Question

The following table gives the daily income of 50 workers of a factory:

Daily income (in Rs)	100 - 120	120 - 140	140 - 160	160 - 180	180 - 200
Number of workers:	12	14	8	6	10

Find the mean, mode and median of the above data.

Answer 1

Class interval	Mid value(x)	Frequency(f)	fx	Cumulative frequency
100 - 120	110	12	1320	12
120 - 140	130	14	1820	26
140 - 160	150	8	1200	34
160 - 180	170	6	1020	40
180 - 200	190	10	1900	50
		N = 50	`sumfx=7260`

Mean `=(sumfx)/N=7260/50=145.2`

Thus, the mean of the given data is 145.2.

It can be seen in the data table that the maximum frequency is 14. The class corresponding to this frequency is 120−140.

∴ Modal class = 120 − 140

Lower limit of modal class (l) = 120

Class size (h) = 140 − 120 = 20

Frequency of modal class (f) = 14

Frequency of class preceding the modal class (f₁) = 12

Frequency of class succeeding the modal class (f₂) = 8

Mode `=l+(f-f1)/(2f-f1-f2)xxh`

`=120+(14-12)/(2xx14-12-8)xx20`

`=120+2/(28-20)xx20`

`=120+2/8xx20`

`=120+40/8`

= 120 + 5

= 125

Thus, the mode of the given data is 125.

Here, number of observations N = 50

So, N/2 = 50/2 = 25

This observation lies in class interval 120−140.
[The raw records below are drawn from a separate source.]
-- ==== Sys2Proof/Certificates/Slice0/Obligations.lean ====
section
/-!
DEFINITION. The statements for the provers, in the order of the spec's chapters: each says what a command or the whole part does.
-/

open Sys2Proof Sys2Proof.Machine

/-! ## The machine -/

/-- A step takes the command at the front of the queue and runs it on the state with the queue's rest; on an empty queue the part
idles, which is the model's choice (log entry 6). -/
def Obligations.StepRunsTheFrontCommand : Prop :=
  ∀ (c : Instr) (rest : List Instr) (s : State),
    step { s with pending := c :: rest } = exec c { s with pending := rest }
      ∧ step { s with pending := [] } = .next { s with pending := [] }

/-- Cold reset leaves every piece of state at the value the spec states for it (00_scope.md 3.5): the order table, the arbiter and the
pool, the sequencer with its round phase INDENT (R45), the force monitor with every value zero (R84), both banks with profiles, scores
and progress cleared (R85), the desk with no review and no window, the store, the table whose load begins, the inputs from their lines,
the lamps in AUTO with the timebase at its start (R174), and both ports (R177).  The nonvolatile copy is kept.  TUR_REQ, the tare
accumulator and FORCE_SET at zero (log entry 8), no break in progress (log entry 34), the kept line levels and the kept queue of
waiting commands (log entry 26) are the model's choices. -/
def Obligations.ColdResetStartsEveryBlock : Prop :=
  ∀ (pins : ResetPins) (s : State), ∃ t : State,
    exec (.coldReset pins) s = .next t
      ∧ t.table.orders = [] ∧ t.table.nextId = 1
      ∧ t.arb.owner = .none ∧ t.arb.lastGranted = .B ∧ t.arb.lock = .none ∧ t.arb.deviceHold = false
      ∧ t.poolFree = 512
      ∧ t.seq = { state := .idle, cur := .none, impressions := [], round := .indent, purpose := .none, stopFlag := false
                  timers := ⟨.none, .none, .none, .none, .none, .none⟩, stageOutstanding := false, stagePart := false
                  turretOutstanding := false, turretPart := false, turretRequest := 0 }
      ∧ t.force = { tare := 0, tareSum := 0, tareCount := 0, lastForce := 0, setPoint := 0, rampStep := 0, dwellCount := 0
                    outOfBand := 0, peak := 0, deviation := false }
      ∧ (∀ k ∈ [t.cap.bank0, t.cap.bank1],
          k = { role := .free, hProfile := List.replicate 1280 0, vProfile := List.replicate 1024 0, score := .none, lines := 0
                pixels := 0, inLine := false, closed := false })
      ∧ t.cap.phase = .none ∧ t.cap.params = .none ∧ t.cap.framesScored = 0 ∧ t.cap.scoring = [] ∧ t.cap.frameTimer = .none
      ∧ t.cap.expose = false ∧ t.cap.frameErrors = 0 ∧ t.cap.dropped = 0
      ∧ t.engine = .none ∧ t.desk.review = .none ∧ t.desk.window = .none
      ∧ t.store.records = [] ∧ t.store.nextSeq = 1 ∧ t.store.waitingA = 0 ∧ t.store.waitingB = 0
      ∧ t.store.armedA = true ∧ t.store.armedB = true
      ∧ t.cal.loaded = false ∧ t.cal.nvBusy = false ∧ t.cal.commit = .none ∧ t.cal.generation = 0 ∧ t.cal.nv = s.cal.nv
      ∧ t.inputs.door = { level := .none, candidate := .some (if pins.door then .isClosed else .isOpen)
                          timer := .some 16, time := 16 }
      ∧ t.inputs.estop = { level := .none, candidate := .some (if pins.estop then .clear else .asserted)
                           timer := .some 4, time := 4 }
      ∧ t.inputs.station = { level := .none, candidate := .some pins.station, timer := .some 4, time := 4 }
      ∧ t.lamps = { green := .auto, amber := .auto, red := .auto, phase := 0 }
      ∧ t.straps.rate = pins.rate ∧ t.straps.station = (if pins.addr = 0 then 1 else pins.addr)
      ∧ t.pins = { s.pins with stage := .none, forceSet := 0 }
      ∧ (∀ p : Port,
          (t.port p).rx.state = .hunt ∧ (t.port p).rx.skipping = false ∧ (t.port p).buffers = [] ∧ (t.port p).handling = .none
            ∧ (t.port p).responses = [] ∧ (t.port p).notices = [] ∧ (t.port p).lost = 0
            ∧ (t.port p).attention = false ∧ (t.port p).counters = ⟨0, 0, 0, 0, 0, 0⟩ ∧ (t.port p).inBreak = false
            ∧ (t.port p).options.longFrames = false ∧ (t.port p).options.overrunClear = false)
      ∧ t.portB.options.broadcast = true ∧ t.portB.options.group = 0
      ∧ t.pending = s.pending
Therefore, the median class is 120−140.

Lower limit of median class (l) = 120

Cumulative frequency of class preceding the median class(c.f.) or (F) = 12

Frequency of median class(f) = 14

Median `=l+(N/2-F)/fxxh`

`=120+(25-12)/14xx20`

`=120+13/14xx20`

`=120+13/7xx10`

`=120+130/7`

= 120 + 18.57

= 138.57

Thus, the median of the given data is 138.57.